Databases are tools used daily by companies of all kinds. They make storing and transforming large amounts of data possible, and they are necessary for any data-driven business. But they had to come a long way before they became the databases we know today. Let’s take a look at the history of databases and learn how and why SQL and NoSQL have come to life.
Since we, as humans, started collecting data, we also needed a way to store it. So naturally, the concept of a database came before computers. In the computer world, databases came into existence in the early 60s, when in 1962, the Oxford Dictionary first recognized the term “database” as a software system that stores and retrieves data. But early databases were completely different from the solutions we know today.
Modern databases emerged in the 1970s at IBM when computer scientist Edgar F. Codd presented the relational model theory in his paper titled, “A Relational Model of Data for Large Shared Banks”. In that paper, Edgar presented a new way to store data. Codd’s idea was to organize data in tables, each table storing information about different entities.
Each table would consist of a fixed number of columns describing the entity's attributes, including one or more unique attributes used to clearly identify a record named as primary key. Each table could be crosslinked to define the relationships between them. Relationships were described by using a set of instructions based on the mathematical system of relational calculus.
Querying databases based on Codd’s model was a simple task. The value of identifying attributes shows us all the information about that entity. Knowing which tables it is related to, we also know all the information about the entities related to our known entity.
The language used to work with relational databases was invented in the early 70s, when fellow IBM scientists Donald D. Chamberlin and Raymond F. Boyce learned about Codd’s theory. They developed a language named Structured English Query Language (SEQUEL). SEQUEL was designed to work with IBM’s first implementation of Codd’s model. Later in the 70s, SEQUEL’s vowels were dropped, resulting in the familiar-sounding SQL - structured query language.
In the late 70s, Oracle, then named Relational Software, developed its own SQL-based relational database management system (RDBMS). It was the first-ever commercially available database system based on Codd’s principles. Later in the 80s, ANSI and ISO began their efforts to standardize the SQL language, and SQL databases were ready to take over the world.
ACID stands for atomicity, consistency, isolation, and durability. The term ACID was coined in the 1980s after Jim Gray's research in the field. It is a set of database properties that guarantee data validity despite possible errors, such as disk failure, power outages, etc.

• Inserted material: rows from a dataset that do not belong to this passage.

-- ==== Sys2Proof/Machine/System.lean ====
section
/-!
DEFINITION. The system class: opcodes 0xF0 to 0xF7 (R428, R436 to R442).
-/

namespace Sys2Proof.Machine

/-! ### Counters of a function (R428, R436, R440) -/

/-- A broadcast of QUOTA, WARN, CHARGED, RESID and SHARED to the stations and control cores (R428). -/
def State.broadcast (s : State) (v : Nat) : State :=
  s.modVf v (fun f => { f with bcast := #v[f.quota, f.warn, f.charged, f.resid, f.shared], bcastMade := true })

/-- A value of the block as the stations and cores read it: that of the last broadcast; before any, that of the block (R428). -/
def Vf.heard (f : Vf) (k : Nat) : Int :=
  vget (if f.bcastMade then f.bcast else #v[f.quota, f.warn, f.charged, f.resid, f.shared]) k 0

/-- QUOTA or WARN of a function (R436). -/
def State.readQuota (s : State) (v : Nat) (warn : Bool) : Double := idbl ((s.vf v).heard (if warn then 1 else 0))

/-- QARM for a function: WARN is written, WARNEN is set, and a broadcast follows (R428, R436). -/
def State.armWarn (s : State) (v : Nat) (x : Double) : State :=
  (s.modVf v (fun f => { f with warn := x.toInt, ctl := f.ctl ||| 8 })).broadcast v

/-- An energy counter of a function, or of a meter site on a die (R440). -/
def State.readMeter (s : State) (v : Nat) (site : Map Nat) (die : Fin 2) (c : Meter) : Double :=
  match c with
  | .charged => idbl ((s.vf v).heard 2)
  | .site => dbl (siteEnergy site die.val)
  | .resid => idbl ((s.vf v).heard 3)
  | .shared => idbl ((s.vf v).heard 4)

/-- The function that the core's CURVF names, while it is valid. -/
def Core.curVf (k : Core) : Option Nat := if bit k.curvf 7 then some (bits k.curvf 0 7) else none

/-- A core instruction of this class charges one scalar instruction to CURVF, or to the device overhead pool (R184, R440). -/
def State.coreScalar (s : State) : State :=
  let c := s.sched.curCore
  let col := portCol (coreDie c).val 0
  match s.cc.curVf with
  | some v => (s.charge v col .scalar 1).modCc (fun k => { k with site := siteAdd k.site .scalar 1 })
  | none => s.charge 128 col .scalar 1

/-- QRD (R436). -/
def execQrd (d : Fin 8) (w : Bool) (s : State) : Out := .next (s.result d [] (s.readQuota s.fVf w))

/-- QRD_CI (R436): 0 while CURVF is not valid. -/
def execQrdCi (d : Fin 32) (w : Bool) (s : State) : Out :=
  .next (s.coreScalar.put d (match s.cc.curVf with | some v => s.readQuota v w | none => 0))

/-- QARM (R436). -/
def execQarm (a : Sel) (s : State) : Out := .next ((s.eat [a]).armWarn s.fVf (s.sel a)).adv

/-- QARM_CI (R436): nothing while CURVF is not valid. -/
def execQarmCi (a : Fin 32) (s : State) : Out :=
  .next (match s.cc.curVf with | some v => s.coreScalar.armWarn v (s.g a) | none => s.coreScalar).cnext

/-- EMTR (R440). -/
def execEmtr (d : Fin 8) (c : Meter) (s : State) : Out :=
  .next (s.result d [] (s.readMeter s.fVf s.cx.site s.sched.curSt.die c))

/-- EMTR_CI (R440): 0 while CURVF is not valid. -/
def execEmtrCi (d : Fin 32) (c : Meter) (s : State) : Out :=
  .next (s.coreScalar.put d (match s.cc.curVf with | some v => s.readMeter v s.cc.site (coreDie s.sched.curCore) c | none => 0))

/-! ### TRC (R432, R433, R437) -/

/-- TRC (R437). -/
def execTrc (a : Sel) (c : BitVec 14) (s : State) : Out :=
  let l := s.sched.curSt
  .next ((s.eat [a]).sample s.fVf l.die (0x4000 + c.toNat) (.unit l (hdrStage s.fir.header)) (s.sel a) s.otag).adv

/-- TRC_CI (R437): nothing while CURVF is not valid; a core has no outgoing tag, and the field is zero. -/
def execTrcCi (a : Fin 32) (c : BitVec 14) (s : State) : Out :=
  let n := s.sched.curCore
  .next (match s.cc.curVf with
    | some v => s.coreScalar.sample v (coreDie n) (0x4000 + c.toNat) (.core n.val) (s.g a) 0
    | none => s.coreScalar).cnext

/-! ### TIME (R435, R438) -/

/-- The fraction of a die's time counter. -/
def State.frac (s : State) (d : Fin 2) : BitVec 16 := (vget s.clk.time d.val {}).frac

/-- The word of TIME.frac: the latched fraction and the locked flag. -/
def State.fracWord (s : State) (d : Fin 2) (f : BitVec 16) : Double :=
  dbl (f.toNat + (if s.locked d then 2 ^ 63 else 0))

/-- TIME and TIME.frac (R438). -/
def execTime (d : Fin 8) (f : Bool) (s : State) : Out :=
  let die := s.sched.curSt.die
  let x := if f then s.fir.latch.getD (s.frac die) else s.frac die
  let v := if f then s.fracWord die x else dbl (s.ns die)
  .next ((s.modFir (fun g => { g with latch := some x })).result d [] v)

/-- TIME_CI and its .frac form (R438). -/
def execTimeCi (d : Fin 32) (f : Bool) (s : State) : Out :=
  let die := coreDie s.sched.curCore
  let x := if f then s.cc.latch.getD (s.frac die) else s.frac die
  let v := if f then s.fracWord die x else dbl (s.ns die)
  .next ((s.coreScalar.modCc (fun k => { k with latch := some x })).put d v)

/-! ### PRIO, YIELD (R439) -/

/-- PRIO p: it takes effect when the firing commits (R439). -/
def State.prio (s : State) (p : Nat) : Out := .next (s.modFir (fun f => { f with prio := some p })).adv

/-- PRIO 0 (R439). -/
def execPrio0 (s : State) : Out := s.prio 0

/-- PRIO 1 (R439). -/
def execPrio1 (s : State) : Out := s.prio 1

/-- PRIO 2 (R439). -/
def execPrio2 (s : State) : Out := s.prio 2

/-- PRIO 3 (R439). -/
def execPrio3 (s : State) : Out := s.prio 3

/-- PRIO 4 (R439). -/
def execPrio4 (s : State) : Out := s.prio 4

/-- PRIO 5 (R439). -/
def execPrio5 (s : State) : Out := s.prio 5

/-- PRIO 6 (R439). -/
def execPrio6 (s : State) : Out := s.prio 6

/-- PRIO 7 (R439). -/
def execPrio7 (s : State) : Out := s.prio 7

/-- YIELD (R439). -/
def execYield (s : State) : Out := .next (s.modCx (fun c => { c with skipNext := true })).adv

/-! ### HEATQ (R354, R441) -/

/-- Compute stations of a column whose request waits. -/
def State.heatWaiting (s : State) (col : Nat) : Nat :=
  ((List.range 160).filter (fun k => (s.heatAsk (columnStation col k)).isSome)).length

/-- The word of HEATQ for a column of 32 (R441). -/
def State.heatWord (s : State) (col : Nat) : Double :=
  let c := s.col col
  dbl (col % 32 * 2 ^ 48 + c.grant % 65536 * 2 ^ 32 + s.heatWaiting col % 65536 * 2 ^ 16 + c.tokens % 8192)

/-- The columns of a die that hold the fewest tokens; where several do, which one HEATQ reports is free (LOG 7). -/
def State.emptiest (s : State) (d : Fin 2) : List Nat :=
  let l := span (16 * d.val) 16
  l.filter (fun c => l.all (fun e => decide ((s.col c).tokens ≤ (s.col e).tokens)))

/-- HEATQ (R441). -/
def execHeatq (d : Fin 8) (s : State) : Out := .next (s.result d [] (s.heatWord (colOf s.sched.curSt)))

/-- HEATQ_CI (R441). -/
def execHeatqCi (d : Fin 32) (s : State) : Out :=
  let l := s.emptiest (coreDie s.sched.curCore)
  let p := if l.length ≤ 1 then (0, s.coreScalar) else s.coreScalar.pick l.length
  .next (p.2.put d (s.heatWord ((l[p.1]?).getD (16 * (coreDie s.sched.curCore).val))))

end Sys2Proof.Machine
end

A sequence of database operations that follow the ACID rules is called a transaction.
Let’s take a look at each letter of this acronym:
This means that transactions in the database can only succeed or fail. This can be thought of as an all-or-nothing scenario: when one element fails, the whole transaction fails, and the database is restored to its state before the transaction began.
This refers to the characteristic that the data can only be modified with respect to rules and constraints defined within the database. Consistency prevents database corruption by an illegal transaction but does not guarantee transaction correctness.
This ensures that concurrent transactions leave the database in the same state they would have had if the transactions were executed sequentially. Isolation tries to ensure that there is only one transaction trying to access the resources at any one time.
This factor guarantees that once the transaction is committed, it will stay committed no matter what happens, even in the case of a system crash.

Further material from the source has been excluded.